/-- The commit of a command that runs a decoder is the value its decoder runs to, fitted into OBUF. -/
theorem commitTurn_decode {s : State} {f : Flight} {c : Codec} (hf : s.flight = some f)
    (hc : f.codec s.build = some c) :
    commitTurn s = .next (s.commit (fitResult s.build (f.decoder.finish c f.x))) := by
  obtain ⟨hn, hi⟩ := Flight.codec_some hc
  have hop := State.operation_flight hf
  have hchecked : s.checked (fun f => f.decoder.finish c f.x) = fitResult s.build (f.decoder.finish c f.x) := by
    rw [State.checked_legal _ (by rwa [hop]), hop]
  rw [commitTurn_busy hf, hi, ← hchecked]
  cases c <;> rfl

/-- A token step before a commit does not show in what the commit leaves. -/
theorem commitTurn_of_tokenTurn {s t : State} (h : tokenTurn s = .next t) : commitTurn t = commitTurn s := by
  cases hr : s.tokenReady with
  | none =>
    rw [tokenTurn_none hr] at h
    cases h
    rfl
  | some p =>
    obtain ⟨c, f⟩ := p
    obtain ⟨hf, hc, ha⟩ := State.tokenReady_some hr
    rw [tokenTurn_eq hr] at h
    cases h
    have hstepped := commitTurn_decode
      (s := { s with flight := some { f with decoder := f.decoder.tokenStep c f.x } }) rfl hc
    rw [hstepped, commitTurn_decode hf hc, Decoder.finish_tokenStep c ha, State.commit_flight]

/-- Settles O32: the token step keeps what is pending, and the commit after it is the commit before it. -/
theorem tokenStepDoesNotChangeTheCommit : Obligations.TokenStepDoesNotChangeTheCommit := by
  intro s t es he ht
  rw [step_token he, tokenTurn_eq_decoderTurn] at ht
  cases ht
  rw [step_commit rfl, step_commit rfl]
  exact commitTurn_of_tokenTurn (tokenTurn_eq_decoderTurn { s with pending := es })

/-! ## Results that fit -/

/-- A result whose output, where it has one, fits in OBUF (R130): what every commit commits. -/
def Result.Fits (b : Build) (r : Result) : Prop := ∀ y, r = .bytes y → y.length ≤ b.obufSize

theorem Result.fits_error (b : Build) (e : CmdError) : (Result.error e).Fits b := nofun

theorem Result.fits_choice (b : Build) (c : Codec) : (Result.choice c).Fits b := nofun

theorem fitResult_fits (b : Build) (r : Result) : (fitResult b r).Fits b := by
  cases r with
  | choice c => exact Result.fits_choice b c
  | error e => exact Result.fits_error b e
  | bytes y =>
    rw [fitResult_bytes]
    split_ifs with h
    · rintro _ ⟨⟩
      exact h
    · exact Result.fits_error b _

theorem State.checked_fits (s : State) (f : Flight → Result) : (s.checked f).Fits s.build := by
  unfold State.checked
  split_ifs
  · exact Result.fits_error _ _
  · exact fitResult_fits _ _

/-- Every command word with START = 1 runs to the commit of a result that fits. -/
theorem exec_decodeCommand_commits (hasSelector : Bool) {w : Word} (hw : cmdStart w = 1) (s : State) :
    ∃ r : Result, r.Fits s.build ∧ exec (decodeCommand hasSelector w) s = .next (s.commit r) := by
  have hnop : cmdStart w ≠ 0 := by simp [hw]
  unfold decodeCommand
  rw [if_neg hnop]
  split_ifs
  · exact ⟨_, Result.fits_error _ _, rfl⟩
  · refine ⟨_, ?_, rfl⟩
    split_ifs
    · exact s.checked_fits _
    · exact Result.fits_error _ _
  · exact ⟨_, Result.fits_error _ _, rfl⟩
  · exact ⟨_, Result.fits_error _ _, rfl⟩
  all_goals exact ⟨_, s.checked_fits _, rfl⟩

/-! ## The invariant, operation by operation -/

namespace State.Inv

§ **What is expected**
Go over the data and return every line that includes the word "unfold".

§ **Task result**
  unfold State.checked
  unfold decodeCommand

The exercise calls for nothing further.